I expanded the competing transportation series, which now includes: Muni/Vanhool buses, App car service/taxi, and self-driving car / California high-speed rail.
I received my first fabric sample, with which I am happy, the only exception being color vibrancy. I believe this has to do with the porous nature of the organic cotton knit.
I've submitted three more designs which I am printing in larger quantity to see how the designs scale and tile. I am also trying two different fabrics and the lower design as wallpaper.

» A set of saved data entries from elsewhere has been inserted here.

-- ==== Sys2Proof/Certificates/Slice0/Obligations.lean ====
section
/-! DEFINITION. The statements for the provers, one `def Obligations.<Name> : Prop` each. Every completion statement concludes that
`exec` answers a next state, under hypotheses on the state and the operands alone, and says what that state holds; a frame written
`t = (s with fields of t)` says that every other field is unchanged. -/

open Sys2Proof Sys2Proof.Machine

/-- For every command c and state s, where c stands at the front of s's queue a step of s is exec of c on s with the queue's rest;
on an empty queue the root clock goes on by one CLK_FRAME cycle of 16,000 TU and nothing else changes (the queue and the idle step
are the model's own, notes/assumptions/5.md). (spec/00_scope.md, spec/98_reader.md, notes/assumptions/5.md) -/
def Obligations.StepRunsFrontCommand : Prop :=
  (∀ (c : Instr) (rest : List Instr) (s : State), s.pending = c :: rest → step s = exec c { s with pending := rest })
    ∧ ∀ s : State, s.pending = [] → step s = .next { s with now := s.now + 16000 }

/-- For every state s whose queue is c followed by rest, if a step of s answers next t then t's queue is rest, whatever c is: no
command's effect touches the commands that wait (the queue is the model's own, notes/assumptions/5.md). (spec/00_scope.md,
notes/assumptions/5.md) -/
def Obligations.FrontCommandLeavesQueueRest : Prop :=
  ∀ (c : Instr) (rest : List Instr) (s t : State), s.pending = c :: rest → step s = .next t → t.pending = rest

/-- For every state s whose host memory and pattern-memory lines are in canonical form (addresses strictly rising, no entry equal
to what an unlisted address reads as), if a step of s answers next t then t's memories are in canonical form too, whatever command
is in front: no completion, event, postbag, image, migration or reset leaves two states that read alike unequal.
(spec/11_host_interface_and_rings.md, spec/15_pattern_memory_controller.md, notes/assumptions/4.md) -/
def Obligations.EveryStepKeepsMemoriesCanonical : Prop :=
  ∀ s t : State, s.memoriesOk = true → step s = .next t → t.memoriesOk = true

/-- For every state s in which every task of the Sorting Office has an id below the next id to be given, if a step of s answers
next t then the same holds in t: a newly fetched envelope never shares its id with a task that still holds a slot. The ids are the
model's own names for the slots of R256. (spec/12_sorting_office.md) -/
def Obligations.EveryStepKeepsTaskIdsFresh : Prop :=
  ∀ s t : State, s.idsFresh → step s = .next t → t.idsFresh

/-- After reset both memories are in canonical form, every task id is fresh and no command waits. (spec/12_sorting_office.md,
spec/11_host_interface_and_rings.md) -/
def Obligations.ResetMeetsInvariants : Prop :=
  State.reset.memoriesOk = true ∧ State.reset.idsFresh ∧ State.reset.pending = []

/-- In a state whose Sorting Office holds no task, a NOP, a FENCE, and a CANCEL (which then matches nothing), not QUIET, that the
office accepts, each answer a next state in which the slot is free, the completion ring's next entry holds tag, status OK, flow,
time and result 0 as Table 11.10 lays them out (unless the write-back area overlaps it), the producer index has moved on by one,
no byte of host memory outside that entry and the write-back area has changed, and nothing else has changed but the office, the
rings' signals and SO_PAUSES. An accepted QUIET NOP answers a next state with its slot free, the producer index of its completion
ring as it was, and every byte of host memory outside the ring set's 20-byte write-back area as it was.
(spec/11_host_interface_and_rings.md § Completions, spec/11_host_interface_and_rings.md § Envelopes and fetch,
spec/12_sorting_office.md § Fences, spec/12_sorting_office.md § Cancel) -/
def Obligations.ControlEnvelopesComplete : Prop :=
  (∀ (h : Hdr) (s : State), s.so.tasks = [] → h.quiet = false →
    (Accepts s h .nop → ∃ t, exec (.nop h) s = .next t ∧ Completed s t h 0 0 ∧ SameButOffice s t)
    ∧ (∀ scope, Accepts s h (.fence scope) → ∃ t, exec (.fence h scope) s = .next t ∧ Completed s t h 0 0 ∧ SameButOffice s t)
    ∧ ∀ byFlow key, Accepts s h (.cancel byFlow key) →
        ∃ t, exec (.cancel h byFlow key) s = .next t ∧ Completed s t h 0 0 ∧ SameButOffice s t)
  ∧ ∀ (h : Hdr) (s : State), s.so.tasks = [] → h.quiet = true → Accepts s h .nop →
    ∃ t, exec (.nop h) s = .next t ∧ t.so.tasks = [] ∧ (t.rs h.rs.val).cplProd = (s.rs h.rs.val).cplProd
      ∧ (∀ a, (a < s.reg64 (aRs h.rs.val 0x18) ∨ s.reg64 (aRs h.rs.val 0x18) + 20 ≤ a) → readByte t.host a = readByte s.host a)
      ∧ SameButOffice s t
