/-! ### setCtx -/

@[simp] theorem setCtx_pending (s : State) (k : Nat) (x : Ctx) : (s.setCtx k x).pending = s.pending := rfl
@[simp] theorem setCtx_now (s : State) (k : Nat) (x : Ctx) : (s.setCtx k x).now = s.now := rfl
@[simp] theorem setCtx_regs (s : State) (k : Nat) (x : Ctx) : (s.setCtx k x).regs = s.regs := rfl
@[simp] theorem setCtx_rc (s : State) (k : Nat) (x : Ctx) : (s.setCtx k x).rc = s.rc := rfl
@[simp] theorem setCtx_host (s : State) (k : Nat) (x : Ctx) : (s.setCtx k x).host = s.host := rfl
@[simp] theorem setCtx_hif (s : State) (k : Nat) (x : Ctx) : (s.setCtx k x).hif = s.hif := rfl
@[simp] theorem setCtx_so (s : State) (k : Nat) (x : Ctx) : (s.setCtx k x).so = s.so := rfl
@[simp] theorem setCtx_cfg (s : State) (k : Nat) (x : Ctx) : (s.setCtx k x).cfg = s.cfg := rfl
@[simp] theorem setCtx_mem (s : State) (k : Nat) (x : Ctx) : (s.setCtx k x).mem = s.mem := rfl
@[simp] theorem setCtx_sites (s : State) (k : Nat) (x : Ctx) : (s.setCtx k x).sites = s.sites := rfl
@[simp] theorem setCtx_chans (s : State) (k : Nat) (x : Ctx) : (s.setCtx k x).chans = s.chans := rfl
@[simp] theorem setCtx_slots (s : State) (k : Nat) (x : Ctx) : (s.setCtx k x).slots = s.slots := rfl
@[simp] theorem setCtx_groups (s : State) (k : Nat) (x : Ctx) : (s.setCtx k x).groups = s.groups := rfl
@[simp] theorem setCtx_acq (s : State) (k : Nat) (x : Ctx) : (s.setCtx k x).acq = s.acq := rfl
@[simp] theorem setCtx_trg (s : State) (k : Nat) (x : Ctx) : (s.setCtx k x).trg = s.trg := rfl
@[simp] theorem setCtx_csp (s : State) (k : Nat) (x : Ctx) : (s.setCtx k x).csp = s.csp := rfl
@[simp] theorem setCtx_ports (s : State) (k : Nat) (x : Ctx) : (s.setCtx k x).ports = s.ports := rfl
@[simp] theorem setCtx_tree (s : State) (k : Nat) (x : Ctx) : (s.setCtx k x).tree = s.tree := rfl
@[simp] theorem setCtx_ptu (s : State) (k : Nat) (x : Ctx) : (s.setCtx k x).ptu = s.ptu := rfl
@[simp] theorem setCtx_cal (s : State) (k : Nat) (x : Ctx) : (s.setCtx k x).cal = s.cal := rfl
@[simp] theorem setCtx_adc (s : State) (k : Nat) (x : Ctx) : (s.setCtx k x).adc = s.adc := rfl
@[simp] theorem setCtx_fc (s : State) (k : Nat) (x : Ctx) : (s.setCtx k x).fc = s.fc := rfl
@[simp] theorem setCtx_boot (s : State) (k : Nat) (x : Ctx) : (s.setCtx k x).boot = s.boot := rfl
@[simp] theorem setCtx_timers (s : State) (k : Nat) (x : Ctx) : (s.setCtx k x).timers = s.timers := rfl
@[simp] theorem setCtx_freeCount (s : State) (k : Nat) (x : Ctx) : (s.setCtx k x).freeCount = s.freeCount := rfl
@[simp] theorem setCtx_out (s : State) (k : Nat) (x : Ctx) : (s.setCtx k x).out = s.out := rfl

/-! ### setGen -/

@[simp] theorem setGen_pending (s : State) (g : Nat) (x : Gen) : (s.setGen g x).pending = s.pending := rfl
@[simp] theorem setGen_now (s : State) (g : Nat) (x : Gen) : (s.setGen g x).now = s.now := rfl
@[simp] theorem setGen_regs (s : State) (g : Nat) (x : Gen) : (s.setGen g x).regs = s.regs := rfl
@[simp] theorem setGen_rc (s : State) (g : Nat) (x : Gen) : (s.setGen g x).rc = s.rc := rfl
@[simp] theorem setGen_host (s : State) (g : Nat) (x : Gen) : (s.setGen g x).host = s.host := rfl
@[simp] theorem setGen_hif (s : State) (g : Nat) (x : Gen) : (s.setGen g x).hif = s.hif := rfl
@[simp] theorem setGen_so (s : State) (g : Nat) (x : Gen) : (s.setGen g x).so = s.so := rfl
@[simp] theorem setGen_cfg (s : State) (g : Nat) (x : Gen) : (s.setGen g x).cfg = s.cfg := rfl
@[simp] theorem setGen_mem (s : State) (g : Nat) (x : Gen) : (s.setGen g x).mem = s.mem := rfl
@[simp] theorem setGen_sites (s : State) (g : Nat) (x : Gen) : (s.setGen g x).sites = s.sites := rfl
@[simp] theorem setGen_chans (s : State) (g : Nat) (x : Gen) : (s.setGen g x).chans = s.chans := rfl
@[simp] theorem setGen_slots (s : State) (g : Nat) (x : Gen) : (s.setGen g x).slots = s.slots := rfl
@[simp] theorem setGen_groups (s : State) (g : Nat) (x : Gen) : (s.setGen g x).groups = s.groups := rfl
@[simp] theorem setGen_acq (s : State) (g : Nat) (x : Gen) : (s.setGen g x).acq = s.acq := rfl
@[simp] theorem setGen_trg (s : State) (g : Nat) (x : Gen) : (s.setGen g x).trg = s.trg := rfl
@[simp] theorem setGen_csp (s : State) (g : Nat) (x : Gen) : (s.setGen g x).csp = s.csp := rfl
@[simp] theorem setGen_ports (s : State) (g : Nat) (x : Gen) : (s.setGen g x).ports = s.ports := rfl
@[simp] theorem setGen_tree (s : State) (g : Nat) (x : Gen) : (s.setGen g x).tree = s.tree := rfl
@[simp] theorem setGen_cal (s : State) (g : Nat) (x : Gen) : (s.setGen g x).cal = s.cal := rfl
@[simp] theorem setGen_adc (s : State) (g : Nat) (x : Gen) : (s.setGen g x).adc = s.adc := rfl
@[simp] theorem setGen_clerk (s : State) (g : Nat) (x : Gen) : (s.setGen g x).clerk = s.clerk := rfl
@[simp] theorem setGen_fc (s : State) (g : Nat) (x : Gen) : (s.setGen g x).fc = s.fc := rfl
@[simp] theorem setGen_boot (s : State) (g : Nat) (x : Gen) : (s.setGen g x).boot = s.boot := rfl
@[simp] theorem setGen_timers (s : State) (g : Nat) (x : Gen) : (s.setGen g x).timers = s.timers := rfl
@[simp] theorem setGen_freeCount (s : State) (g : Nat) (x : Gen) : (s.setGen g x).freeCount = s.freeCount := rfl
@[simp] theorem setGen_out (s : State) (g : Nat) (x : Gen) : (s.setGen g x).out = s.out := rfl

Creative Code Fellowship Week 4: More complexity, more data
Most of my progress this week involved adding more complexity to the fabric pattern generation tool. There's still a significant gap between the harsh edges of the vector graphics and the organic look of the actual block print fabrics. I added some background textures, like a generative batik pattern that I think helps bridge this gap. I also added the ability to better visualize the data by printing the first 20 or so data points, as well as the title of the .csv file, at the bottom of the application window. I've added some rental and home value data to the mix.
I've contacted Recology to try to get some data on e-waste collection which I would like to incorporate into my design about wearable technology. This short video from TechCrunch reinforced my worries about the short life these technologies. I'm really looking to incorporate more data sources this coming week.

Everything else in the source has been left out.